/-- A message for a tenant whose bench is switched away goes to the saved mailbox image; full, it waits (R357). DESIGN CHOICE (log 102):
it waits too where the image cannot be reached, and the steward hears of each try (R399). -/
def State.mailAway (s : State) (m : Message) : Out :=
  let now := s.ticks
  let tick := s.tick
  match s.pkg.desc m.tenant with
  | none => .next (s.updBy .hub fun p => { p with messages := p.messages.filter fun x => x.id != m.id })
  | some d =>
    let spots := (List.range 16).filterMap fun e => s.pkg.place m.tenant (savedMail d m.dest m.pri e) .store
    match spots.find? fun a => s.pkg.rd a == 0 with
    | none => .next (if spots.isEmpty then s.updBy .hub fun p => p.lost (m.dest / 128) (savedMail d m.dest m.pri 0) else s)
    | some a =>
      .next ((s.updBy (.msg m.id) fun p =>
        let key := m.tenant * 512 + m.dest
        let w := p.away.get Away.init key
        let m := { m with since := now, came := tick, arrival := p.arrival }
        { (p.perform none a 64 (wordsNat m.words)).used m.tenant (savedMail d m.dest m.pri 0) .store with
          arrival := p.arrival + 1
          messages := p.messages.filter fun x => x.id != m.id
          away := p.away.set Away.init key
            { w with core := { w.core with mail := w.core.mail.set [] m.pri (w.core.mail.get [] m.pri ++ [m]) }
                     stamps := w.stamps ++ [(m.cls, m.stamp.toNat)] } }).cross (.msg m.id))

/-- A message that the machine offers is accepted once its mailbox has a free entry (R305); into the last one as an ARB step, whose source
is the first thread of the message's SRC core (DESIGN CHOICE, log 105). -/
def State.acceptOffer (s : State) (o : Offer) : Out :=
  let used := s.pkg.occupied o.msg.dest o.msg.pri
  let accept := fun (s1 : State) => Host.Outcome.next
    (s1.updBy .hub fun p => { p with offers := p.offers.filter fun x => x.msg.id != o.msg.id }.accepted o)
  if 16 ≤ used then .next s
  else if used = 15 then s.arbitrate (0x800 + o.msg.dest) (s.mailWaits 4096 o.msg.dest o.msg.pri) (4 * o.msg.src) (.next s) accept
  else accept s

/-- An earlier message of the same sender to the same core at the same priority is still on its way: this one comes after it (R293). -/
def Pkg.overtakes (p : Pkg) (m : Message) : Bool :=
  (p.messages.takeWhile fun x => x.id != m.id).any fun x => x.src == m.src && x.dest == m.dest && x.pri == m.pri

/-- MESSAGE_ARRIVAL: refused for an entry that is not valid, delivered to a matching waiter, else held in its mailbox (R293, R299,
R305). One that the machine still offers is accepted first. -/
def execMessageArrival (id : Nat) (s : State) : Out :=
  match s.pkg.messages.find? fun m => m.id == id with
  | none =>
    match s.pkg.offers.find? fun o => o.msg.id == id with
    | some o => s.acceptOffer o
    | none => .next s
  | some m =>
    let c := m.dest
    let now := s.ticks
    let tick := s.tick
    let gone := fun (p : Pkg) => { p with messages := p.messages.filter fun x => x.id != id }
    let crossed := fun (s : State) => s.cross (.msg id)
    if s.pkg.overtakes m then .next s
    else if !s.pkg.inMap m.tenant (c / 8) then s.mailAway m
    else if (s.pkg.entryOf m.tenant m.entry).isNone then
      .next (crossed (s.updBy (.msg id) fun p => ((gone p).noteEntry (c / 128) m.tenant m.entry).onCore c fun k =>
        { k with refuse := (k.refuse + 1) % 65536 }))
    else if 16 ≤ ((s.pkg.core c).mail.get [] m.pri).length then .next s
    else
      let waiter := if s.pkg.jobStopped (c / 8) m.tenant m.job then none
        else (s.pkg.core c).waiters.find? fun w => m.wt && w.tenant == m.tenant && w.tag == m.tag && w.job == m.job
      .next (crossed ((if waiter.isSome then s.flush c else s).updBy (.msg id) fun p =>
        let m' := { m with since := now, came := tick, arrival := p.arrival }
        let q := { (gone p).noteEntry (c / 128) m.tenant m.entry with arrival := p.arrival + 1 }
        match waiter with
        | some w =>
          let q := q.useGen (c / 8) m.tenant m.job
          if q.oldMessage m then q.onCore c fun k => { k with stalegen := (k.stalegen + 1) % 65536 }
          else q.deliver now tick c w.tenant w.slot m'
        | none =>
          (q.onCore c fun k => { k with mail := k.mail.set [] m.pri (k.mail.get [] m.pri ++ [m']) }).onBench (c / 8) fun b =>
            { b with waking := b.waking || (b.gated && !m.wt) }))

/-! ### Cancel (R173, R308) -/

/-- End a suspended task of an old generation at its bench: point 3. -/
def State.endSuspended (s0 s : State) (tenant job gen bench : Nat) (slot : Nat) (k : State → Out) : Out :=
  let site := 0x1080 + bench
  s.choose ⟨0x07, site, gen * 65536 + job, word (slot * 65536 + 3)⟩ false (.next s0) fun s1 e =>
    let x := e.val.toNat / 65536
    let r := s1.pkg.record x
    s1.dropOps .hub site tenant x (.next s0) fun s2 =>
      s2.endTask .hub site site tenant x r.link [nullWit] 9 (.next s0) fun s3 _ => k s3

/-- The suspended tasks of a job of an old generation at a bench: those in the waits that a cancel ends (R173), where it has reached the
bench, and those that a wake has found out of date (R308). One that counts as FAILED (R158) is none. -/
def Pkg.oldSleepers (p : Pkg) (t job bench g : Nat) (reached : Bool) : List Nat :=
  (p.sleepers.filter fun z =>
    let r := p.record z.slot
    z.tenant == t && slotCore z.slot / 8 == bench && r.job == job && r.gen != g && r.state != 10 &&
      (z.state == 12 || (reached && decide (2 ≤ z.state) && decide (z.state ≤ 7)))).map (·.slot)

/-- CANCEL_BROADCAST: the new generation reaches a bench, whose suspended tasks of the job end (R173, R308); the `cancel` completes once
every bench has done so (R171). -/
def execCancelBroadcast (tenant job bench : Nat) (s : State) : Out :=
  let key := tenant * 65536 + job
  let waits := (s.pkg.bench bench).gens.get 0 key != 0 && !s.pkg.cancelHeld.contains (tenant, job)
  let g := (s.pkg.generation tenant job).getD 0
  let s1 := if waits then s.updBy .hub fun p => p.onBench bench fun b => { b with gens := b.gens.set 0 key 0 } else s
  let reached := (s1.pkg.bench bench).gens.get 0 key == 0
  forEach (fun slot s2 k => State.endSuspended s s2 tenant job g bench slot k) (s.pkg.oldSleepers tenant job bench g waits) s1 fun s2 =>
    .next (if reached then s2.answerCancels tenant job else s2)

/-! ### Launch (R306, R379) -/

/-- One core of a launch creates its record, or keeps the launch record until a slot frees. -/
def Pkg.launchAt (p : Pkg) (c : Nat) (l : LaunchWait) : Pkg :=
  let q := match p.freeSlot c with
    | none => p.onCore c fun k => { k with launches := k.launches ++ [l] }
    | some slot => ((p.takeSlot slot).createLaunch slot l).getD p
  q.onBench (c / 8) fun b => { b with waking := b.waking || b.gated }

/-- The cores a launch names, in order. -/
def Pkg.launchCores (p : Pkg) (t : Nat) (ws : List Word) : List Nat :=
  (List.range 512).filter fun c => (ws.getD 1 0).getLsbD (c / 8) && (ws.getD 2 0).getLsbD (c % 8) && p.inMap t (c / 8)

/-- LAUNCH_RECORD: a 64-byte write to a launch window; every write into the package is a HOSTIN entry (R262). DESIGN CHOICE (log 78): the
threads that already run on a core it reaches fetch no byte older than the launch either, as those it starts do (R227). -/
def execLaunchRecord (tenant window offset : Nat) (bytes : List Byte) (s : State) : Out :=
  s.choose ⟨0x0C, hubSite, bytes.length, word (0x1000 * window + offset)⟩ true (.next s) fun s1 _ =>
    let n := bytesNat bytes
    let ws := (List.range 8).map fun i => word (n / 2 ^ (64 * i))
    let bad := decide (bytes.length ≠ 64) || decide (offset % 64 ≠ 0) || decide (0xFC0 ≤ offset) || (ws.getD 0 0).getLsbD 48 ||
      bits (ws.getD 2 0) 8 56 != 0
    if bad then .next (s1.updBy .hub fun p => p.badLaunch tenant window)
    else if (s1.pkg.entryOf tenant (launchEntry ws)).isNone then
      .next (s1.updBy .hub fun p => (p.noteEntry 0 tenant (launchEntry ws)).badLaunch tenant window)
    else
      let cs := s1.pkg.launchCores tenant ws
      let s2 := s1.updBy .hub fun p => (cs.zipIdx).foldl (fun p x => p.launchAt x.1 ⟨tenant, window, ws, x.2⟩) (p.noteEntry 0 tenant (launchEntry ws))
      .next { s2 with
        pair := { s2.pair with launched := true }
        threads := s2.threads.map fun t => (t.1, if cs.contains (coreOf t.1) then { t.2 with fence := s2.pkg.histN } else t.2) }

» **WHAT IS EXPECTED**
Look through the entries above and quote exactly the lines from the line with "it (R293). -/" to the line with "MESSAGE_ARRIVAL: refused for", counting both of those lines.

» **OUTPUT OF THE EXERCISE**
/-- An earlier message of the same sender to the same core at the same priority is still on its way: this one comes after it (R293). -/
def Pkg.overtakes (p : Pkg) (m : Message) : Bool :=
  (p.messages.takeWhile fun x => x.id != m.id).any fun x => x.src == m.src && x.dest == m.dest && x.pri == m.pri

/-- MESSAGE_ARRIVAL: refused for an entry that is not valid, delivered to a matching waiter, else held in its mailbox (R293, R299,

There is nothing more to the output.